As the answer, set down the lines below from the one containing "qualTime := c.qualTime" through the one containing "let out := (List.range 6).filter fun i =>", exactly and inclusively, and no others.

DATA IN THIS EXERCISE Block Start

/-- Native holdover reaches its specification window (R52). -/
def Pst.specExpiry (p : Pst) : Pst × List Nat :=
  if p.state = .holdover ∧ p.hoNative ∧ !p.outOfSpec then ({ p with outOfSpec := true }, [0x028]) else (p, [])

/-- Record one second's mean control word (R50). -/
def Pst.historySecond (p : Pst) (now : Nat) (w : Int) : Pst :=
  if p.state ≠ .locked then p
  else
    let bad := p.secDirty || p.slewing || !(p.ref p.selref).valid
    let p1 := { p with loopWord := w, secDirty := false
                       hist := if bad then p.hist else ((now, w) :: p.hist).take 256 }
    { p1 with hoEstimate := p1.nativeEstimate }

/-- One pair at the end of a 1 s window (R43). -/
def Pst.judgePair (p : Pst) (i j : Nat) : Option Nat :=
  if !p.pairMeasured i j then none
  else if ((p.ref i).fofs.toInt - (p.ref j).fofs.toInt).natAbs > p.disagreeTh.toNat then some 0
  else match Store.look none p.pairs (pairKey i j) with
    | none => none
    | some n => if n + 1 < 10 then some (n + 1) else none

/-- A 1 s window ends: measurements of the six references, and the pairs judged (R43). -/
def Pst.disagreeWindow (p : Pst) (ms : List RefMeas) : Pst × List Nat :=
  let p1 := (List.range 6).foldl (fun q i => match ms[i]? with
    | some m => q.measure i m
    | none => q) p
  let judged := refPairs.foldl
    (fun st ij => Store.put none st (pairKey ij.1 ij.2) (p1.judgePair ij.1 ij.2)) p1.pairs
  let p2 := { p1 with pairs := judged }
  (p2, if p2.rankDisagree && !p.rankDisagree then [0x029] else [])

/-- A media rate belongs to the 44.1 kHz family (R35). -/
def family441 (code : Nat) : Bool := code == 0 || code == 2

/-- A reference's form and frequency suit a media rate (R35). -/
def refSuits (i nominal rate : Nat) : Bool :=
  if i = 2 ∨ i = 3 then family441 nominal == family441 rate
  else if i = 4 then !family441 rate
  else true

/-- The form and nominal codes that R57 gives for an index. -/
def refCodesOk (i form nominal : Nat) : Bool :=
  if i = 2 ∨ i = 3 then decide (form ≤ 1 ∧ nominal ≤ 4)
  else if i = 4 then decide (form ≤ 15 ∧ nominal = 0)
  else decide (form = 0 ∧ nominal = 0)

/-- The bandwidth range of an index, mHz (R32). -/
def bandwidthOk (i bw : Nat) : Bool :=
  if i < 2 then decide (10 ≤ bw ∧ bw ≤ 1000)
  else if i = 5 then decide (1 ≤ bw ∧ bw ≤ 100)
  else decide (100 ≤ bw ∧ bw ≤ 100000)

/-- The parameter checks of CLK_REF_CONFIG (R32, R35, R36, R37, R57). -/
def refConfigOk (c : ClkRefConfig) (rate : Nat) : Bool :=
  let i := c.index.toNat
  decide (i ≤ 5 ∧ c.enable.toNat ≤ 1 ∧ 1 ≤ c.rank.toNat ∧ c.rank.toNat ≤ 6)
    && refCodesOk i c.form.toNat c.nominal.toNat && bandwidthOk i c.bandwidth.toNat
    && decide (c.qualTime.toNat ≤ 6000 ∧ c.startQual.toNat ≤ 10000)
    && (decide (2 ≤ i) || decide (6 ≤ c.maxClass.toNat ∧ 100 ≤ c.offsetLimit.toNat ∧ c.offsetLimit.toNat ≤ 100000))
    && refSuits i c.nominal.toNat rate

/-- The stored form of a CLK_REF_CONFIG payload. -/
def clkCfgOf (c : ClkRefConfig) : RefCfg :=
  { enable := c.enable.toNat = 1, rank := c.rank.toNat, form := c.form, nominal := c.nominal, qualTime := c.qualTime
    startQual := c.startQual, bandwidth := c.bandwidth, maxClass := c.maxClass, offsetLimit := c.offsetLimit }

/-- Apply a reference configuration when it takes effect (R58). -/
def Pst.applyRefConfig (p : Pst) (now i : Nat) (c : RefCfg) : Pst × List Nat :=
  let r := p.ref i
  let changed := decide (r.cfg.form ≠ c.form ∨ r.cfg.nominal ≠ c.nominal)
  if changed || !c.enable then
    let p1 := p.setRef i { r with cfg := c, valid := false, qualified := false, wtrRun := false, wtrDone := false }
    let (p2, f) := p1.settle now
    (p2, (if r.valid then [0x020 + i] else []) ++ f)
  else (p.setRef i { r with cfg := c }).settle now

/-- A new rank takes effect when the command is processed (R58). -/
def Pst.applyRank (p : Pst) (now i rank : Nat) : Pst × List Nat :=
  let r := p.ref i
  (p.setRef i { r with cfg := { r.cfg with rank := rank } }).settle now

/-- Apply a selection (R39 to R41). -/
def Pst.applySelect (p : Pst) (now : Nat) (mode : SelMode) (man : Nat) (rev : Bool) : Pst × List Nat :=
  let p1 := { p with mode := mode, manref := man, revertive := rev }
  if p1.state = .locked ∧ mode = .manual ∧ man ≠ p1.selref ∧ (p1.ref man).usable then
    let (p2, f) := p1.switchTo now man true
    let (p3, g) := p2.refreshFreq
    (p3, f ++ g)
  else (p1.updateWtr now).settle now

/-- A timer that has already run past a new setting expires at once (R41). -/
def Pst.expireWtr (p : Pst) (now : Nat) : Pst :=
  { p with refs := p.refs.map fun r =>
      if r.wtrRun ∧ r.wtrSince + p.wtr.toNat * 1000000 ≤ now then { r with wtrRun := false, wtrDone := true } else r }

/-- Apply CLK_SET_TIMERS (R41, R58): a reference outside a new capture range becomes invalid (R36). -/
def Pst.applyTimers (p : Pst) (now : Nat) (t : ClkSetTimers) : Pst × List Nat :=
  let p1 := { p with wtr := t.wtr, slewLimit := t.slewLimit, slewWindow := t.slewWindow, disagreeTh := t.disagree
                     capture := t.capture, acquireWin := t.acquire }
  let out := (List.range 6).filter fun i =>
    (p1.ref i).valid && decide (t.capture.toNat < (p1.ref i).fofs.toInt.natAbs)
  let p2 := out.foldl (fun q i =>
    let r := q.ref i
    q.setRef i { r with valid := false, qualified := false, wtrRun := false, wtrDone := false }) p1
  let (p3, f) := (p2.expireWtr now).settle now
  (p3, out.map (0x020 + ·) ++ f)

/-- Apply CLK_SET_HOLDOVER (R51, R52). -/
def Pst.applyHoldover (p : Pst) (now : Nat) (h : ClkSetHoldover) : Pst × List Nat :=
  let p1 := { p with hoMethod := h.method.toNat = 1, oscClass := h.oscClass.toNat, specWindow := h.specWindow
                     hoW := h.w, hoWc := h.wc, hoG := h.g }
  if p1.state = .holdover ∧ p1.hoNative ∧ h.specWindow.toNat ≤ p1.hoElapsed now then p1.specExpiry else (p1, [])

/-- Apply a phase step (R48). -/
def Pst.applyPhaseStep (p : Pst) (ns : Int) : Pst × List Nat :=
  let u := ns * slewUnit
  let moved := p.refs.map fun r => { r with phase := r.phase + u }
  { p with phaseOfs := p.phaseOfs + ns, resid := p.resid + u, stepLeft := p.stepLeft + u, refs := moved }.refreshFreq

/-- Begin an accepted realignment (R46). -/
def Pst.applyRealign (p : Pst) (r : Realign) : Pst × List Nat :=
  match r with
  | .slew rate =>
    if p.phaseHeld then ({ p with realign := .slew rate, resid := p.resid + p.held, held := 0 }).refreshFreq
    else ({ p with realign := .idle }, [])
  | other => ({ p with realign := other }, [])

/-- The whole-sample part D of the residual (R46). -/
def Pst.wholeSamples (p : Pst) : Int := (p.held + p.resid).fdiv (tsUnits (rateHz p.rate))

/-- The residual as PST_RESID shows it, in ns (R55). -/
def Pst.residNs (p : Pst) : Word := nsWord (p.held + p.resid) slewUnit

/-- The seconds left on the wait-to-restore of the best waiting reference (R55). -/
def Pst.wtrRemain (p : Pst) (now : Nat) : Nat :=
  match leastBy (fun i => p.rankOf i) ((List.range 6).filter fun i => (p.ref i).wtrRun) with
  | none => 0
  | some i => (((p.ref i).wtrSince + p.wtr.toNat * 1000000 - now) + 999999) / 1000000

/-- A flag for each reference, as a field at bit `n`. -/
def Pst.refBits (p : Pst) (n : Nat) (f : Nat → RefSt → Bool) : Word :=
  (List.range 6).foldl (fun w i => w ||| bitAt (n + i) (f i (p.ref i))) 0

def PstState.code : PstState → Nat
  | .acquire => 0 | .freerun => 1 | .locked => 2 | .holdover => 3

def SelMode.code : SelMode → Nat
  | .auto => 0 | .manual => 1 | .none => 2

/-- PST_STATE (R53). -/
def Pst.stateWord (p : Pst) : Word :=
  fieldAt 0 p.state.code ||| fieldAt 4 p.selref ||| fieldAt 8 p.mode.code ||| fieldAt 10 p.manref
    ||| bitAt 16 p.slewing ||| bitAt 17 p.phaseHeld ||| bitAt 18 p.outOfSpec ||| bitAt 19 p.rankDisagree
    ||| bitAt 20 p.pullLimit ||| bitAt 21 p.revertive ||| bitAt 22 p.hoMethod ||| fieldAt 24 p.rate
    ||| fieldAt 28 p.oscClass

/-- PST_REF_STAT (R54). -/
def Pst.refStat (p : Pst) : Word :=
  p.refBits 0 (fun _ r => r.present) ||| p.refBits 8 (fun _ r => r.qualified) ||| p.refBits 16 (fun _ r => r.wtrRun)
    ||| p.refBits 24 fun i _ => p.disagree i

/-- The low and high words of a signed 40-bit value (R55). -/
def lo40 (x : Int) : Word := BitVec.ofInt 32 x
def hi40 (x : Int) : Word := BitVec.ofInt 32 (x.fdiv (2 ^ 32))

/-- A read of the PST block, 0x5000 to 0x5073 (R53 to R55), from a requester's view. -/
def pstRead (s : State) (sh : Shadow) (a : Nat) : Word :=
  let p := s.pst
  if a = 0x5000 then p.stateWord
  else if a = 0x5004 then p.refStat
  else if a = 0x5008 then p.mcnt
  else if a = 0x500C then p.ptpNs
  else if a = 0x5010 then sh.ptpSec.setWidth 32
  else if a = 0x5014 then (sh.ptpSec >>> 32).setWidth 32
  else if a = 0x5018 then sh.mcntLatch
  else if a = 0x501C then lo40 p.fofs
  else if a = 0x5020 then hi40 p.fofs
  else if a = 0x5024 then lo40 (p.hoEstimate.getD 0)
  else if a = 0x5028 then (match p.hoEstimate with
    | none => 0x8000_0000#32
    | some h => hi40 h)
  else if a = 0x502C then p.residNs
  else if a = 0x5030 then BitVec.ofInt 32 p.phaseOfs
  else if a = 0x5034 then BitVec.ofNat 32 (p.hoElapsed s.time)
  else if a = 0x5038 then BitVec.ofNat 32 (p.wtrRemain s.time)
  else if a = 0x503C then p.switchCnt
  else if a = 0x5040 then p.holdoverCnt
  else if 0x5044 ≤ a ∧ a < 0x505C then (p.ref ((a - 0x5044) / 4)).fofs
  else if 0x505C ≤ a ∧ a < 0x5074 then nsWord (p.refPhase ((a - 0x505C) / 4)) slewUnit
  else 0

end Sys2Proof.Machine
end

DATA IN THIS EXERCISE Block End

EXERCISE SOLUTION -
  { enable := c.enable.toNat = 1, rank := c.rank.toNat, form := c.form, nominal := c.nominal, qualTime := c.qualTime
    startQual := c.startQual, bandwidth := c.bandwidth, maxClass := c.maxClass, offsetLimit := c.offsetLimit }

/-- Apply a reference configuration when it takes effect (R58). -/
def Pst.applyRefConfig (p : Pst) (now i : Nat) (c : RefCfg) : Pst × List Nat :=
  let r := p.ref i
  let changed := decide (r.cfg.form ≠ c.form ∨ r.cfg.nominal ≠ c.nominal)
  if changed || !c.enable then
    let p1 := p.setRef i { r with cfg := c, valid := false, qualified := false, wtrRun := false, wtrDone := false }
    let (p2, f) := p1.settle now
    (p2, (if r.valid then [0x020 + i] else []) ++ f)
  else (p.setRef i { r with cfg := c }).settle now

/-- A new rank takes effect when the command is processed (R58). -/
def Pst.applyRank (p : Pst) (now i rank : Nat) : Pst × List Nat :=
  let r := p.ref i
  (p.setRef i { r with cfg := { r.cfg with rank := rank } }).settle now

/-- Apply a selection (R39 to R41). -/
def Pst.applySelect (p : Pst) (now : Nat) (mode : SelMode) (man : Nat) (rev : Bool) : Pst × List Nat :=
  let p1 := { p with mode := mode, manref := man, revertive := rev }
  if p1.state = .locked ∧ mode = .manual ∧ man ≠ p1.selref ∧ (p1.ref man).usable then
    let (p2, f) := p1.switchTo now man true
    let (p3, g) := p2.refreshFreq
    (p3, f ++ g)
  else (p1.updateWtr now).settle now

/-- A timer that has already run past a new setting expires at once (R41). -/
def Pst.expireWtr (p : Pst) (now : Nat) : Pst :=
  { p with refs := p.refs.map fun r =>
      if r.wtrRun ∧ r.wtrSince + p.wtr.toNat * 1000000 ≤ now then { r with wtrRun := false, wtrDone := true } else r }

/-- Apply CLK_SET_TIMERS (R41, R58): a reference outside a new capture range becomes invalid (R36). -/
def Pst.applyTimers (p : Pst) (now : Nat) (t : ClkSetTimers) : Pst × List Nat :=
  let p1 := { p with wtr := t.wtr, slewLimit := t.slewLimit, slewWindow := t.slewWindow, disagreeTh := t.disagree
                     capture := t.capture, acquireWin := t.acquire }
  let out := (List.range 6).filter fun i =>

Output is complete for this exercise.